(Saved entries)
------------------------------------------------------------

/-- Settles O44: a rejection ends in `invalidateKey`, an acceptance in `installKey`. -/
theorem frameOfKeyload : Obligations.FrameOfKeyload := by
  intro i s t hi h
  obtain ⟨v, hv⟩ := exec_keyload hi
  rcases keyload_cases (hv ▸ h) with ⟨-, rfl⟩ | ⟨k, -, rfl⟩
  · obtain rfl | rfl : i = .keyloadA ∨ i = .keyloadB := by simpa using hi
    all_goals rfl
  · rfl

/-- However the decoder's loop ended, its commit writes these registers and flags alone (44_codec.md R138). -/
theorem decodeCommit_frame (s : State) (d : DecodeEnd) :
    decodeCommit s d = { s with
      flag := (decodeCommit s d).flag, cur := (decodeCommit s d).cur, stepReg := (decodeCommit s d).stepReg
      cwvx := (decodeCommit s d).cwvx, cwvp := (decodeCommit s d).cwvp
      errcode := (decodeCommit s d).errcode, errlog := (decodeCommit s d).errlog, done := true } := by
  cases d <;> rfl

/-- Settles O45: `ENCODE` in its two cases, `DECODE` in its two refusals and by `decodeCommit_frame`. -/
theorem frameOfCodecCommands : Obligations.FrameOfCodecCommands := by
  refine ⟨fun s t h => ?_, fun s t h => ?_⟩
  · rcases execEncode_cases h with ⟨-, rfl⟩ | ⟨-, rfl⟩ <;> rfl
  · rcases execDecode_cases h with ⟨-, rfl⟩ | ⟨-, -, rfl⟩ | ⟨-, -, rfl⟩
    · rfl
    · rfl
    · exact decodeCommit_frame _ _

/-! ## What a command reads (30_encoding.md R63, 00_scope.md R9) -/

/-- The next states that the two outcomes answer, where both answer one, are related by `R`. -/
def NextRelated (R : State → State → Prop) (o o' : Result) : Prop :=
  ∀ t t', o = .next t → o' = .next t' → R t t'

theorem nextRelated_next {R : State → State → Prop} {t t' : State} (h : R t t') :
    NextRelated R (.next t) (.next t') := by
  rintro _ _ ⟨⟩ ⟨⟩
  exact h

/-- Two states with the same `KEYV` both raise `NoKey` or both go on. -/
theorem nextRelated_withKey {R : State → State → Prop} {c : Instr} {s s' : State} {body body' : Result}
    (hkey : s.keyv = s'.keyv) (hno : R (raise (some c) .noKey s) (raise (some c) .noKey s'))
    (hbody : NextRelated R body body') : NextRelated R (withKey c s body) (withKey c s' body') := by
  rcases hk : s'.keyv with _ | _
  · rw [withKey_of_no_key hk, withKey_of_no_key (hkey.trans hk)]
    exact nextRelated_next hno
  · rwa [withKey_of_keyv hk, withKey_of_keyv (hkey.trans hk)]

/-- Two states that agree on a condition both take the same branch. -/
theorem nextRelated_ite {R : State → State → Prop} {c : Prop} [Decidable c] {o o' p p' : Result}
    (ho : NextRelated R o o') (hp : NextRelated R p p') :
    NextRelated R (if c then o else p) (if c then o' else p') := by
  split
  · exact ho
  · exact hp

/-- The same code, and unless it is an error the same `R`. -/
def SameResult (t t' : State) : Prop := t.errcode = t'.errcode ∧ (t.errcode = 0#8 → t.r = t'.r)

theorem sameResult_raise (c : Option Instr) (x : ErrorKind) (s s' : State) :
    SameResult (raise c x s) (raise c x s') :=
  ⟨rfl, fun h => absurd h (errcode_ne_zero x)⟩

theorem sameResult_complete {u u' : State} (h : u.r = u'.r) : SameResult (complete u) (complete u') :=
  ⟨rfl, fun _ => h⟩

section Reads
variable {s s' : State}

/-- The forward permutation reads `E` under variant (b) only (42_permutation.md R110). -/
theorem fwd_congr (hvar : s.var = s'.var) (hn : s.n = s'.n) (he : s.var = .b → s.e = s'.e) : fwd s = fwd s' := by
  funext x
  rw [fwd, fwd, ← hvar, ← hn]
  rcases hv : s.var with _ | _
  · rfl
  · rw [he hv]

/-- The inverse reads `DEXP` under variant (b) only, the primes and the CRT registers under variant (a) only
(42_permutation.md R112, R113). -/
theorem inv_congr (hvar : s.var = s'.var) (hn : s.n = s'.n) (hdexp : s.var = .b → s.dexp = s'.dexp)
    (hcrt : s.var = .a → s.p = s'.p ∧ s.q = s'.q ∧ s.crtC = s'.crtC ∧ s.crtD = s'.crtD) : inv s = inv s' := by
  funext x
  rw [inv, inv, ← hvar]
  rcases hv : s.var with _ | _
  · obtain ⟨hp, hq, hC, hD⟩ := hcrt hv
    simp only [invA, candidates, hn, hp, hq, hC, hD]
  · simp only [invB, hn, hdexp hv]

theorem qr_congr (hp : s.p = s'.p) (hq : s.q = s'.q) : qr s = qr s' := by
  funext x
  rw [qr, qr, hp, hq]

/-- `KEYLOAD` reads `E` under variant (b) only (41_trapdoor_key.md R101). -/
theorem deriveKey_congr {v : Variant} {p q e e' : Word} (he : v = .b → e = e') :
    deriveKey v p q e = deriveKey v p q e' := by
  cases v with
  | a => rfl
  | b => rw [he rfl]

theorem modpow_reads (ha : s.a = s'.a) (hb : s.b = s'.b) (hm : s.m = s'.m) :
    NextRelated SameResult (exec .modpow s) (exec .modpow s') := by
  rw [exec, exec, execModpow, execModpow, ha, hb, hm]
  exact nextRelated_ite (nextRelated_next (sameResult_raise ..)) (nextRelated_next (sameResult_complete rfl))

theorem modinv_reads (ha : s.a = s'.a) (hm : s.m = s'.m) :
    NextRelated SameResult (exec .modinv s) (exec .modinv s') := by
  rw [exec, exec, execModinv, execModinv, ha, hm]
  refine nextRelated_ite (nextRelated_next (sameResult_raise ..)) ?_
  rcases modinv s'.a s'.m with _ | u
  · exact nextRelated_next (sameResult_raise ..)
  · exact nextRelated_next (sameResult_complete rfl)

theorem qrtest_reads (hkey : s.keyv = s'.keyv) (hvar : s.var = s'.var) (ha : s.a = s'.a) (hp : s.p = s'.p)
    (hq : s.q = s'.q) :
    NextRelated (fun t t' => t.errcode = t'.errcode ∧ t.flag = t'.flag) (exec .qrtest s) (exec .qrtest s') := by
  refine nextRelated_withKey hkey ⟨rfl, rfl⟩ ?_
  rw [← hvar, ← ha, qr_congr hp hq]
  rcases s.var with _ | _ <;> exact nextRelated_next ⟨rfl, rfl⟩

theorem keyload_reads (c : Instr) {v : Variant} (hp : s.p = s'.p) (hq : s.q = s'.q) (he : v = .b → s.e = s'.e) :
    NextRelated (fun t t' => t.errcode = t'.errcode ∧ derivedKey t = derivedKey t' ∧ t.keyv = t'.keyv ∧
      (t.errcode = 0#8 → t.var = t'.var)) (keyload c v s) (keyload c v s') := by
  rw [keyload, keyload, hp, hq, deriveKey_congr he]
  rcases deriveKey v s'.p s'.q s'.e with _ | k
  · exact nextRelated_next ⟨rfl, rfl, rfl, fun h => absurd h (errcode_ne_zero _)⟩
  · exact nextRelated_next ⟨rfl, rfl, rfl, fun _ => rfl⟩

theorem pfwd_reads (hkey : s.keyv = s'.keyv) (hfwd : fwd s = fwd s') (ha : s.a = s'.a) :
    NextRelated SameResult (exec .pfwd s) (exec .pfwd s') := by
  refine nextRelated_withKey hkey (sameResult_raise ..) ?_
  rw [hfwd, ha]
  exact nextRelated_next (sameResult_complete rfl)

theorem pinv_reads (hkey : s.keyv = s'.keyv) (hinv : inv s = inv s') (ha : s.a = s'.a) :
    NextRelated SameResult (exec .pinv s) (exec .pinv s') := by
  refine nextRelated_withKey hkey (sameResult_raise ..) ?_
  rw [hinv, ha]
  rcases inv s' s'.a with _ | u
  · exact nextRelated_next (sameResult_raise ..)
  · exact nextRelated_next (sameResult_complete rfl)

theorem encode_reads (hkey : s.keyv = s'.keyv) (hfwd : fwd s = fwd s') (hx0 : s.x0 = s'.x0) :
    NextRelated (fun t t' => t.errcode = t'.errcode ∧ (t.errcode = 0#8 →
      t.cwX = t'.cwX ∧ t.cwP = t'.cwP ∧ t.cur = t'.cur ∧ t.stepReg = t'.stepReg))
      (exec .encode s) (exec .encode s') := by
  refine nextRelated_withKey hkey ⟨rfl, fun h => absurd h (errcode_ne_zero _)⟩ ?_
  rw [hfwd, hx0]
  exact nextRelated_next ⟨rfl, fun _ => ⟨rfl, rfl, rfl, rfl⟩⟩

/-- An error other than `InversionFailed` leaves `CUR` and `STEP` alone (60_exceptions.md R182); it has neither of the codes
that report them. -/
theorem errcode_of_refused_decode {x : ErrorKind} (hx : x ≠ .inversionFailed) :
    ¬ (x.errcode = 0#8 ∨ x.errcode = 3#8) := by
  cases x with
  | inversionFailed => exact absurd rfl hx
  | _ => decide

theorem decode_reads (hkey : s.keyv = s'.keyv) (hinv : inv s = inv s') (hcwX : s.cwX = s'.cwX) (hcwP : s.cwP = s'.cwP)
    (hcwvx : s.cwvx = s'.cwvx) (hcwvp : s.cwvp = s'.cwvp) :
    NextRelated (fun t t' => t.errcode = t'.errcode ∧ t.flag = t'.flag ∧ t.cwvx = t'.cwvx ∧ t.cwvp = t'.cwvp ∧
      (t.errcode = 0#8 ∨ t.errcode = 3#8 → t.cur = t'.cur ∧ t.stepReg = t'.stepReg))
      (exec .decode s) (exec .decode s') := by
  refine nextRelated_withKey hkey
    ⟨rfl, rfl, hcwvx, hcwvp, fun h => absurd h (errcode_of_refused_decode (by decide))⟩ ?_
  rw [hinv, hcwX, hcwP, hcwvx, hcwvp]
  refine nextRelated_ite ?_ (nextRelated_next
    ⟨rfl, rfl, hcwvx, hcwvp, fun h => absurd h (errcode_of_refused_decode (by decide))⟩)
  rcases decodeLoop (inv s') s'.cwP Config.K 0 s'.cwX with c | ⟨j, c⟩ | ⟨j, c⟩ <;>
    exact nextRelated_next ⟨rfl, rfl, rfl, rfl, fun _ => ⟨rfl, rfl⟩⟩

end Reads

------------------------------------------------------------

● **ACTION ITEM**:
Each line in the data that holds the string "hcwvx" needs to be copied.

● **SOLVED EXERCISE**:
    (hcwvx : s.cwvx = s'.cwvx) (hcwvp : s.cwvp = s'.cwvp) :
    ⟨rfl, rfl, hcwvx, hcwvp, fun h => absurd h (errcode_of_refused_decode (by decide))⟩ ?_
  rw [hinv, hcwX, hcwP, hcwvx, hcwvp]
    ⟨rfl, rfl, hcwvx, hcwvp, fun h => absurd h (errcode_of_refused_decode (by decide))⟩)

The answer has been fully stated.